→ SOURCE INFORMATION
/-- The image needs the vote exchange: a TRAINING section or a JOB-scope domain (R427). -/
def State.needsExchange (s : State) : Bool :=
  !(s.devSection 0x32).isEmpty || (List.range (leAt (s.devSection 0x42) 0 2)).any (fun i => leAt (s.devSection 0x42) (9 + 16 * i) 1 == 1)

/-- A CONTROL connection leads to every ring peer on every axis of length 2 or more. -/
def State.controlOk (s : State) : Bool :=
  (List.range 4).all (fun k => (List.range (s.axisLen k)).all (fun j =>
    j == coord s.ownAddr k || s.connRecs.any (fun x => x.vc == 0 && (coord x.peer k == j
      && (List.range 4).all (fun i => i == k || coord x.peer i == coord s.ownAddr i)))))

/-- The exchanges of a step: formation and due times as positions move × 2^24 + offset (R323, R358, R427). -/
def State.exchanges (s : State) : List (Nat × Nat) :=
  let t := s.devSection 0x32
  let d := s.devSection 0x42
  (if t.isEmpty then [] else [(leAt t 4 4 * 2 ^ 24 + leAt t 8 3, (leAt t 4 4 + leAt t 11 1) * 2 ^ 24)])
  ++ ((List.range (leAt d 0 2)).filter (fun i => leAt d (9 + 16 * i) 1 == 1)).map (fun i =>
      (leAt d (12 + 16 * i) 4 * 2 ^ 24 + leAt d (16 + 16 * i) 3, (leAt d (12 + 16 * i) 4 + 2) * 2 ^ 24))

/-- No exchange is due after the next one of the step is formed. -/
def State.exchangesOk (s : State) : Bool :=
  let xs := s.exchanges
  (List.range xs.length).all (fun i => (List.range xs.length).all (fun j =>
    let a := xs.getD i (0, 0)
    let b := xs.getD j (0, 0)
    i == j || (decide (b.1 < a.1) || (decide (a.2 ≤ b.1) && a.1 != b.1))))

/-- The place of a connection's record in CONNECTIONS; the count where it has none. -/
def State.connSpot (s : State) (conn : Nat) : Spot :=
  let bs := s.devSection 0x50
  match (List.range (leAt bs 0 2)).find? (fun i => leAt bs (8 + 16 * i) 2 == conn) with
  | none => .head 0
  | some i => .entry i

def collectivesFlaws (s : State) (im : Image) (c : Section) : List Flaw :=
  let b := c.content
  let n := leAt b 6 2
  let rs := s.collRecs
  let roles := (List.range 4).map (fun k => leAt b k 1)
  let vote := leAt (s.devSection 0x32) 4 4
  let stage := (leAt b 8 8, leAt b 16 8)
  let plan := (leAt b 24 8, if leAt b 16 8 = 0 then 0 else 131072)
  let areas := fun (q : List CollRec) => [stage, plan] ++ q.flatMap s.collAreas
  c.holds (32 + 96 * n) ++ c.byte (zeroAt b 5 1) 0x0524 5
  ++ c.byte (roles.all (fun r => decide (r < 5)) && !hasDup (roles.filter (fun r => r != 0))) 0x0801 0
  ++ c.byte (decide (n ≤ 256)) 0x0801 6 ++ c.byte (stage.1 % 65536 == 0 && s.inJob stage.1 stage.2) 0x0801 8
  ++ c.byte (plan.1 % 4096 == 0 && (s.inJob plan.1 plan.2 && !overlap stage.1 stage.2 plan.1 plan.2)) 0x0801 24
  ++ (List.range n).flatMap (fun i =>
      let q := c.record 32 96 i
      let r := collRecOf q
      let mine := s.collAreas r
      let moves := leAt (im.dev 2) 4 4
      c.item (decide (leAt q 3 1 < 2) && (bits (leAt q 7 1) 7 3 == 0 && (zeroAt q 13 3 && zeroAt q 80 16))) 0x0524 i
      ++ c.item (collOk s r && !((rs.take i).map (fun x => x.coll)).contains r.coll) 0x0801 i
      ++ c.item (r.inference || (r.kind == 1 || roles.getD r.axis 0 == 1)) 0x0801 i
      ++ c.item (mine.all (fun a => s.inJob a.1 a.2)) 0x0801 i
      ++ c.item (areasApart mine && mine.all (fun a => (areas (rs.take i)).all (fun x => !overlap a.1 a.2 x.1 x.2))) 0x0801 i
      ++ c.item (r.kind == 1 || rs.any (fun x => x.coll == r.pair && (x.kind == 1 && (x.tensor == r.tensor && (x.axis == r.axis && x.wire == r.wire))))) 0x0801 i
      ++ c.joint (s.collConnOk r) 0x0801 (.entry i) none [(im.devSec 0x50, s.connSpot r.conn)]
      ++ c.joint (s.ownersOk im r (leAt b 4 1)) 0x0801 (.entry i) none [(im.devSec 0x10, .head 0), (im.devSec 0x11, .head 0)]
      ++ c.joint (decide (r.startMove + (s.axisLen r.axis - 2) * r.stageMoves + r.due < moves)) 0x0801 (.entry i) none [(im.devSec 2, .head 4)]
      ++ c.joint (r.inference || (r.kind == 1 || ((im.devSec 0x32).isNone
          || decide (r.startMove + (s.axisLen r.axis - 2) * r.stageMoves + r.due ≤ vote)))) 0x0801 (.entry i) none [(im.devSec 0x32, .head 4)])
  ++ c.joint (!s.needsExchange || s.controlOk) 0x0801 (.head 0) none [(im.devSec 0x50, .head 0), (im.devSec 0x32, .head 0), (im.devSec 0x42, .head 0)]
  ++ c.joint s.exchangesOk 0x0801 (.head 0) none [(im.devSec 0x32, .head 0), (im.devSec 0x42, .head 0)]
  ++ c.tail (32 + 96 * n)

/-! ### REDUCE_OPS and SECURING (R424, R450, R451) -/

def reduceOpOk (r : List Byte) : Bool :=
  let m := leAt r 0 1
  let o := leAt r 2 1
  decide (m < 4) && ((leAt r 1 1 == 3 || leAt r 1 1 == 4) && (if m = 1 then decide (o < 2) else if m = 3 then o == 1 || o == 2 else o == 0))

def reduceOpsFlaws (s : State) (im : Image) (c : Section) : List Flaw :=
  let n := leAt c.content 0 2
  c.byte (decide (n ≤ 64)) 0x0802 0 ++ c.holds (8 + 8 * n) ++ c.byte (zeroAt c.content 2 6) 0x0524 2
  ++ (List.range n).flatMap (fun i =>
      let r := c.record 8 8 i
      c.item (decide (leAt r 3 1 < 8) && zeroAt r 5 3) 0x0524 i ++ c.item (reduceOpOk r) 0x0802 i
      ++ c.joint (leAt r 0 1 == 3 || s.collRecs.any (fun x => x.coll == leAt r 4 1)) 0x0802 (.entry i) none [(im.devSec 0x60, s.collSpot (leAt r 4 1))])
  ++ c.tail (8 + 8 * n)

/-- The range lies where R451 admits it, and its fields are in range. -/
def State.rangeOk (s : State) (r : SecRange) : Bool :=
  r.bytes % 64 == 0 && (r.addr % 64 == 0 && (if r.tile then decide (r.addr % 2 ^ 19 + r.bytes ≤ 2 ^ 19) && decide (r.addr < 2 ^ 21)
    else r.t == 0 && s.inJob r.addr r.bytes))

def rangesMeet (a b : SecRange) : Bool := a.tile == b.tile && (a.t == b.t && overlap a.addr a.bytes b.addr b.bytes)

def securingFlaws (s : State) (im : Image) (c : Section) : List Flaw :=
  let b := c.content
  let n := leAt b 12 4
  let rs := s.secRanges
  let none_ := isBit (leAt b 4 4) 31
  let bulk := fun (k peer : Nat) => match s.connRec k with
    | none => false
    | some x => x.vc == 2 && x.peer == peer
  c.holds (32 + 16 * n) ++ c.byte (decide (leAt b 0 4 < 2 ^ 20) && (bits (leAt b 4 4) 30 20 == 0 && zeroAt b 16 16)) 0x0524 0
  ++ c.byte (decide (n ≤ 65535)) 0x0907 12 ++ c.byte (!none_ || leAt b 10 2 == 0) 0x0907 10
  ++ c.joint (bulk (leAt b 8 2) (leAt b 0 4 % 2 ^ 20)) 0x0907 (.head 8) none [(im.devSec 0x50, s.connSpot (leAt b 8 2))]
  ++ c.joint (none_ || bulk (leAt b 10 2) (leAt b 4 4 % 2 ^ 20)) 0x0907 (.head 10) none [(im.devSec 0x50, s.connSpot (leAt b 10 2))]
  ++ c.joint (decide (2 ≤ leAt (im.dev 2) 4 4)) 0x0907 (.head 0) none [(im.devSec 2, .head 4)]
  ++ (List.range n).flatMap (fun i =>
      let q := c.record 32 16 i
      let r := rs.getD i ⟨false, 0, 0, 0⟩
      c.item (zeroAt q 1 1 && decide (leAt q 2 2 < 1024)) 0x0524 i
      ++ c.item (decide (leAt q 0 1 < 2) && s.rangeOk r) 0x0907 i
      ++ c.item ((rs.take i).all (fun p => !rangesMeet p r)) 0x0907 i)
  ++ c.byte ((List.range 4).all (fun d => decide (s.partBytes d ≤ s.slotBytes d))) 0x0907 12
  ++ c.tail (32 + 16 * n)

/-! ### The phase (R240) -/

/-- Every failure that the checks of a selected section find. -/
def sectionFlaws (s : State) (im : Image) (c : Section) : List Flaw :=
  match c.typ with
  | 0x01 => targetFlaws c
  | 0x02 => sequenceFlaws im c
  | 0x03 => routesFlaws im c
  | 0x04 => groupsFlaws s im c
  | 0x05 => slotsFlaws im c
  | 0x06 => listsFlaws im c ++ listOwnerFlaws s im c
  | 0x07 => banksFlaws c
  | 0x08 => modesFlaws c
  | 0x09 => bodyFlaws s im c ++ extentWordFlaws s im c ++ derivFlaws s im c
  | 0x0A => paramsFlaws c
  | 0x0B => constantsFlaws c
  | 0x0C => quantFlaws im c
  | 0x0D => landingsFlaws c
  | 0x0E => tensorsFlaws c
  | 0x10 => dtensorsFlaws c
  | 0x11 => ownersFlaws s im c
  | 0x20 => extentsFlaws c
  | 0x30 => stackFlaws s im c
  | 0x31 => backwardFlaws s im c
  | 0x32 => trainingFlaws im c
  | 0x40 => topkFlaws c
  | 0x41 => expertsFlaws s im c
  | 0x42 => decisionsFlaws s im c
  | 0x43 => queuesFlaws s im c
  | 0x50 => connectionsFlaws s c
  | 0x60 => collectivesFlaws s im c
  | 0x61 => reduceOpsFlaws s im c
  | 0x70 => securingFlaws s im c
  | _ => []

→ WHAT TO PRODUCE
The expected output is exactly the lines of the listing above between the line holding "def State.exchanges (s" and the line holding "is formed. -/", inclusive.

→ TASK OUTPUT
def State.exchanges (s : State) : List (Nat × Nat) :=
  let t := s.devSection 0x32
  let d := s.devSection 0x42
  (if t.isEmpty then [] else [(leAt t 4 4 * 2 ^ 24 + leAt t 8 3, (leAt t 4 4 + leAt t 11 1) * 2 ^ 24)])
  ++ ((List.range (leAt d 0 2)).filter (fun i => leAt d (9 + 16 * i) 1 == 1)).map (fun i =>
      (leAt d (12 + 16 * i) 4 * 2 ^ 24 + leAt d (16 + 16 * i) 3, (leAt d (12 + 16 * i) 4 + 2) * 2 ^ 24))

/-- No exchange is due after the next one of the step is formed. -/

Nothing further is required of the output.